-- INFORMATION SHOWN --
-*-*-

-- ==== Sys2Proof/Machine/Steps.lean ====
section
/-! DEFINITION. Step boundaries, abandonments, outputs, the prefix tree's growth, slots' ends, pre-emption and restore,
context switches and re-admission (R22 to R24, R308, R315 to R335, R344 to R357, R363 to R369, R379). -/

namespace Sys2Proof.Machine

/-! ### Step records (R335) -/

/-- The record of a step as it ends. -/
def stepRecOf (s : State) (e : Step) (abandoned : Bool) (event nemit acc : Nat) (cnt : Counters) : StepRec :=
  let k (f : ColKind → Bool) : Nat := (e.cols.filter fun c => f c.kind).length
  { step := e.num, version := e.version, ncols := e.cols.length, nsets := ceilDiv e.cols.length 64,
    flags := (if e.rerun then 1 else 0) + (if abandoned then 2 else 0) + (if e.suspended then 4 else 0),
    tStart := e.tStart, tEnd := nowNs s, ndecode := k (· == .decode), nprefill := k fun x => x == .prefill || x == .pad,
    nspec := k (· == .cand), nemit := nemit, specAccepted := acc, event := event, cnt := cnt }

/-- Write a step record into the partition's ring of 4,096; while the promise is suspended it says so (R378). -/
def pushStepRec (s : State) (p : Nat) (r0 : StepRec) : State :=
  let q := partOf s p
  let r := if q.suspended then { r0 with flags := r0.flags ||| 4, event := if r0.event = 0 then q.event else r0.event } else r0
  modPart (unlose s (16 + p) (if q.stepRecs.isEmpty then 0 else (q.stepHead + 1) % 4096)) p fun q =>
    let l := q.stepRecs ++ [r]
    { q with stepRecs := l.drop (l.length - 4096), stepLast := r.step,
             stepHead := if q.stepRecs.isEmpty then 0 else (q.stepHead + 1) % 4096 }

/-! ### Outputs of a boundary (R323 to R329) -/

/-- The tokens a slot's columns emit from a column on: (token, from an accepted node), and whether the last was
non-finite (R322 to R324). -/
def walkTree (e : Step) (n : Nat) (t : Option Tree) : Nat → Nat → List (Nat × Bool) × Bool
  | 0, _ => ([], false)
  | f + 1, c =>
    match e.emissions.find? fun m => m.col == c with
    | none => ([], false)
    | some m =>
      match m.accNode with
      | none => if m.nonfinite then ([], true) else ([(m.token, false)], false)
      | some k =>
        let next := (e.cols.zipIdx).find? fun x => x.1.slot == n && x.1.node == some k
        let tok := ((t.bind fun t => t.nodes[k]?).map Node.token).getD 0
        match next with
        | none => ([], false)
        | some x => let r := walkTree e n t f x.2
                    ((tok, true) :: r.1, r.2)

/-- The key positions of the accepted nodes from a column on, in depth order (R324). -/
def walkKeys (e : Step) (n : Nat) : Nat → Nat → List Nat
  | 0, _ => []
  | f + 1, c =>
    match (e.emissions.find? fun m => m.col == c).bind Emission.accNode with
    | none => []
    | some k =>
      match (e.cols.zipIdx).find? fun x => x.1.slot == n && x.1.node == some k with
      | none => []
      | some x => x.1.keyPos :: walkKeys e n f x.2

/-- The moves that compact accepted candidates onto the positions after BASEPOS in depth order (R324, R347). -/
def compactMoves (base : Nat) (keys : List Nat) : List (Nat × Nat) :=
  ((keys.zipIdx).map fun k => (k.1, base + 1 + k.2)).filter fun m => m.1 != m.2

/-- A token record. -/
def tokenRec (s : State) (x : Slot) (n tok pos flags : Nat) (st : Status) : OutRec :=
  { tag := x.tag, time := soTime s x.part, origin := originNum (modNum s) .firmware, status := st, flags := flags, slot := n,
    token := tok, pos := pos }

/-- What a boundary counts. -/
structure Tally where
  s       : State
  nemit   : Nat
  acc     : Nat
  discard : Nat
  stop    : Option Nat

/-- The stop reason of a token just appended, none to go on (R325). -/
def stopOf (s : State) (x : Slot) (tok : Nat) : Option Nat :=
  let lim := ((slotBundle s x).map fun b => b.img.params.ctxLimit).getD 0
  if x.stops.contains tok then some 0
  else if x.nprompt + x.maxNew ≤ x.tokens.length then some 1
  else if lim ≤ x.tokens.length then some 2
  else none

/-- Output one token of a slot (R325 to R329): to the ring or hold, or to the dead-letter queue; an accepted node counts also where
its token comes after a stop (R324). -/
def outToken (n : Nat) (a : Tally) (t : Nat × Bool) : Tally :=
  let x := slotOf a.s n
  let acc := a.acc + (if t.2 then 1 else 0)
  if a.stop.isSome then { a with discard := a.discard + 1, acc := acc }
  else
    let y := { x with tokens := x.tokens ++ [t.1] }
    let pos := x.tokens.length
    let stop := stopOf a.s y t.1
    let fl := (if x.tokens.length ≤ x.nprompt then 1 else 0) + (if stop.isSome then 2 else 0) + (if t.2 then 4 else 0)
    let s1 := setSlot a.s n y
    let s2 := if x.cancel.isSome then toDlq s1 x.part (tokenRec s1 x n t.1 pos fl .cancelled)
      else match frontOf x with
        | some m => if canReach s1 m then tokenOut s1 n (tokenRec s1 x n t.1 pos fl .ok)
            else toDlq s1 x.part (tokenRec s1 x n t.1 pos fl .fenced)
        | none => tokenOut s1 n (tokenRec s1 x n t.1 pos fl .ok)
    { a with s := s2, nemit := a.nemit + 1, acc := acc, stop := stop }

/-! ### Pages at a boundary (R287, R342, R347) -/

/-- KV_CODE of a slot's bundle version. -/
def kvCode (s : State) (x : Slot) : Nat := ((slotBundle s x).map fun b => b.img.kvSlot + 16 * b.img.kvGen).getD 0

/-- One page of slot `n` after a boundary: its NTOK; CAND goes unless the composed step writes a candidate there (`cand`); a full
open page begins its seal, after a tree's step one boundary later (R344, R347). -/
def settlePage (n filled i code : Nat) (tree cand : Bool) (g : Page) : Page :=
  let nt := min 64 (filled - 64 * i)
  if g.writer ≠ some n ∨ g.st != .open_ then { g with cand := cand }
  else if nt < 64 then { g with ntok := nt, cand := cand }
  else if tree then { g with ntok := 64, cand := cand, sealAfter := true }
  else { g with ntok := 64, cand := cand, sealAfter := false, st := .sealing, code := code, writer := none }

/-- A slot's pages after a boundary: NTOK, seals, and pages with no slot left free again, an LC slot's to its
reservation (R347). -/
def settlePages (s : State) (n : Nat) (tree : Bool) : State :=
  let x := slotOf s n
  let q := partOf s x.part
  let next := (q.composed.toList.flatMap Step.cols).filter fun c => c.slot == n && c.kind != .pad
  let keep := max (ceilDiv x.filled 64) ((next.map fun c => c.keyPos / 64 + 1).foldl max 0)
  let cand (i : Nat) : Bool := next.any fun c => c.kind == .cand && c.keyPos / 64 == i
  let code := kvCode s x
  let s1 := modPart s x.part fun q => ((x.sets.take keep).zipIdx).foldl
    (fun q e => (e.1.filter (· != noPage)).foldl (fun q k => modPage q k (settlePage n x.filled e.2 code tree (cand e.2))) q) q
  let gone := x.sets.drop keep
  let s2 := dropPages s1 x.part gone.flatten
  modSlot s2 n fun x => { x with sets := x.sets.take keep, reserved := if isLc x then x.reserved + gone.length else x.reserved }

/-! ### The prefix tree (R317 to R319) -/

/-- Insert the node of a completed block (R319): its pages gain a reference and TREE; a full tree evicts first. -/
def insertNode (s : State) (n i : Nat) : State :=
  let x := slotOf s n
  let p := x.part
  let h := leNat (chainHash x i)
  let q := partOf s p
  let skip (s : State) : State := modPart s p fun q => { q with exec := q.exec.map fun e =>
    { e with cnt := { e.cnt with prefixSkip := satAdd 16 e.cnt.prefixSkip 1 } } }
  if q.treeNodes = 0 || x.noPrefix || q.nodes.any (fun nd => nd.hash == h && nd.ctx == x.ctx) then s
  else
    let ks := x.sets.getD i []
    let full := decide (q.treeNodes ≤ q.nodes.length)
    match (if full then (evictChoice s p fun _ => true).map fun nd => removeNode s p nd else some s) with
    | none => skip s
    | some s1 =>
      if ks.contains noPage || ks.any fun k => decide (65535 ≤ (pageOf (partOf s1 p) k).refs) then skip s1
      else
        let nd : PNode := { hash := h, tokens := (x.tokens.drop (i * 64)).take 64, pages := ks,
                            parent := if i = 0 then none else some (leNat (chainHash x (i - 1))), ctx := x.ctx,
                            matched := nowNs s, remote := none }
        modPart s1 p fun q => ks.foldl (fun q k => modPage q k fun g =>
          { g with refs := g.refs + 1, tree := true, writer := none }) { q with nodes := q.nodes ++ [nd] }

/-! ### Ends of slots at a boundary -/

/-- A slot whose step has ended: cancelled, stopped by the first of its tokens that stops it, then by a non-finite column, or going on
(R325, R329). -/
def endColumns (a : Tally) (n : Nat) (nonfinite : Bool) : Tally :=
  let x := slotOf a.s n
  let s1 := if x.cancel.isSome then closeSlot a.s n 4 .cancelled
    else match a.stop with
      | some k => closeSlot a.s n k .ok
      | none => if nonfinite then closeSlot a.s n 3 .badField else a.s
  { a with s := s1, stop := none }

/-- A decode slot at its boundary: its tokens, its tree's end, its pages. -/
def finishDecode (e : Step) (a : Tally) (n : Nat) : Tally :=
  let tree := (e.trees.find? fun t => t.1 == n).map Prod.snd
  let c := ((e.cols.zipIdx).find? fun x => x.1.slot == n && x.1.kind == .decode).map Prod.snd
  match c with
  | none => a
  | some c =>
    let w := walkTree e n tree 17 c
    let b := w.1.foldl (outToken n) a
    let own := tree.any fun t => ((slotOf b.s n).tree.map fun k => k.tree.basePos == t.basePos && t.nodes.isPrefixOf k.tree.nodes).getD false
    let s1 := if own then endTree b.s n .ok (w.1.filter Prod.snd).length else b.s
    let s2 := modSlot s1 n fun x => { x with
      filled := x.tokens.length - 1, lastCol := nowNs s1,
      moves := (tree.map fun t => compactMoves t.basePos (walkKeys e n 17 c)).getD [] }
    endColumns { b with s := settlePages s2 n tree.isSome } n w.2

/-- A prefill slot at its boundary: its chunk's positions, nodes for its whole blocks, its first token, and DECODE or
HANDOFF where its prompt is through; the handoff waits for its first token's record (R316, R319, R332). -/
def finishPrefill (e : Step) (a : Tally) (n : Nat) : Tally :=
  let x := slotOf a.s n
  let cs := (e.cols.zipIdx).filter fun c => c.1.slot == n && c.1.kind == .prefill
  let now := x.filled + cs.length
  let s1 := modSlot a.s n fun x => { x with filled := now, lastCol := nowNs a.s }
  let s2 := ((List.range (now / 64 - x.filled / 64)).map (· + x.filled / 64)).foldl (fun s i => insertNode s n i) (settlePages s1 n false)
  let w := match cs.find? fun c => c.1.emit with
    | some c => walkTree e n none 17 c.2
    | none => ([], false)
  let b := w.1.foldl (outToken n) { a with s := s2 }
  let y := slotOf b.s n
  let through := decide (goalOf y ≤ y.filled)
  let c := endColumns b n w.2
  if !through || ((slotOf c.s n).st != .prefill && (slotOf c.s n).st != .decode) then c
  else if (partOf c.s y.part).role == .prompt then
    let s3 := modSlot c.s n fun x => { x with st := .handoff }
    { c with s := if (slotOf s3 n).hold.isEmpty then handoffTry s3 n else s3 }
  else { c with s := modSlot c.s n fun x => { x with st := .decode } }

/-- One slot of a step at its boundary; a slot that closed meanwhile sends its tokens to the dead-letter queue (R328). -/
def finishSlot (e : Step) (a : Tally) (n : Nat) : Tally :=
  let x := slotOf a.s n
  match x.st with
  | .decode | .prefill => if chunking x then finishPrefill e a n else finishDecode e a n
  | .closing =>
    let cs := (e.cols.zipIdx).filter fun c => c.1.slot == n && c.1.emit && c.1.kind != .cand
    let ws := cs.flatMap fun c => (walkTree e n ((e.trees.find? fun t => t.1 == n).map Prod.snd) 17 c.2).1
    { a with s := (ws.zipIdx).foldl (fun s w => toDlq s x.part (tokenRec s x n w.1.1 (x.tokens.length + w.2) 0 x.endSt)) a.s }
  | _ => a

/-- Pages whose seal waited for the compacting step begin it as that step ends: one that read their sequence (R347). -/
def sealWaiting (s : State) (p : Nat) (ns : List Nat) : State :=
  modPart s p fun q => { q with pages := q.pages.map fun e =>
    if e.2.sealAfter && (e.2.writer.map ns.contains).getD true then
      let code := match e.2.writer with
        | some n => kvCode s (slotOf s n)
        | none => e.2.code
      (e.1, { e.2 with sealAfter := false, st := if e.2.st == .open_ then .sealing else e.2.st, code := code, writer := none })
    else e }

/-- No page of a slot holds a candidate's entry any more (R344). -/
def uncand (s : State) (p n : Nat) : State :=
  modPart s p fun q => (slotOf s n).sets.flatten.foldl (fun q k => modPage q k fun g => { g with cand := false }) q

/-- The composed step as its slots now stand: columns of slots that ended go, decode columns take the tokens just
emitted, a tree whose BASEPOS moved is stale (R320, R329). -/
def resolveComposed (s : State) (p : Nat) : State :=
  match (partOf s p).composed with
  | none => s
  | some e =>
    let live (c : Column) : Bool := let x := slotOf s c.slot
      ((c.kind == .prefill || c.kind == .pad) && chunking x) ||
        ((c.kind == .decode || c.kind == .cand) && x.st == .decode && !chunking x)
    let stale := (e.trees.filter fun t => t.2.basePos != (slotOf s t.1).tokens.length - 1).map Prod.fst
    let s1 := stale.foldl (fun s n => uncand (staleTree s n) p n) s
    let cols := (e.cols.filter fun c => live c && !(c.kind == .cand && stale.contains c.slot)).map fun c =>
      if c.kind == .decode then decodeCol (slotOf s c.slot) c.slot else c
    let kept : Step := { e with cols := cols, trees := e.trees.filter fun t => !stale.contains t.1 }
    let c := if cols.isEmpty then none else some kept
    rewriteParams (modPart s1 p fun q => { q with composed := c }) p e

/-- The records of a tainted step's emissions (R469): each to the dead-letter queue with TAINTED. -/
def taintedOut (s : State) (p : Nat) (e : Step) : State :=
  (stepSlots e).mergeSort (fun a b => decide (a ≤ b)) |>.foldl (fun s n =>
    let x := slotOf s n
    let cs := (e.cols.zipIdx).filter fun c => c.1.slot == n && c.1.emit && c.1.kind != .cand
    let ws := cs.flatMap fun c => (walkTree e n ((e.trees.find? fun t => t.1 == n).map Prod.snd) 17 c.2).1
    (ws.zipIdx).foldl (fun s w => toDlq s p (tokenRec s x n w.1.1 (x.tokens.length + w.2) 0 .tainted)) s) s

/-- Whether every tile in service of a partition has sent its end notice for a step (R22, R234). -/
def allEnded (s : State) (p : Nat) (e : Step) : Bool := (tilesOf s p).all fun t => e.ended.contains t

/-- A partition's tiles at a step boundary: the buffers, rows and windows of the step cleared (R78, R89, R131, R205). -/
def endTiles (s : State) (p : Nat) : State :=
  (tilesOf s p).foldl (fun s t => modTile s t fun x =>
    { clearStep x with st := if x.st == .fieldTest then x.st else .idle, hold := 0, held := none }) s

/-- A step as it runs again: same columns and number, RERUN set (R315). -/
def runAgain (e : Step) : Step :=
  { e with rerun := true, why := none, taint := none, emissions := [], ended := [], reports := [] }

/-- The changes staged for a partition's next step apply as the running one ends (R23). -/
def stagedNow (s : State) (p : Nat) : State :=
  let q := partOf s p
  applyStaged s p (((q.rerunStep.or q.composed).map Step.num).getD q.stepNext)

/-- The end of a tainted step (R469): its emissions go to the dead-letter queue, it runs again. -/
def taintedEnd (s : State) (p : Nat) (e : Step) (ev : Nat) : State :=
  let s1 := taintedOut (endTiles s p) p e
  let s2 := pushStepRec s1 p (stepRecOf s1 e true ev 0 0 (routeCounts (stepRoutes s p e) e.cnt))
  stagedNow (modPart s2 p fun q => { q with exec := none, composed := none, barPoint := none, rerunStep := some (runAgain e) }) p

-*-*-

-- WHAT THE TASK ASKS --
Lines of the listing above that contain the word "kept" must all be copied.

-- RESPONSE TO THE TASK --
    let kept : Step := { e with cols := cols, trees := e.trees.filter fun t => !stale.contains t.1 }
    let c := if cols.isEmpty then none else some kept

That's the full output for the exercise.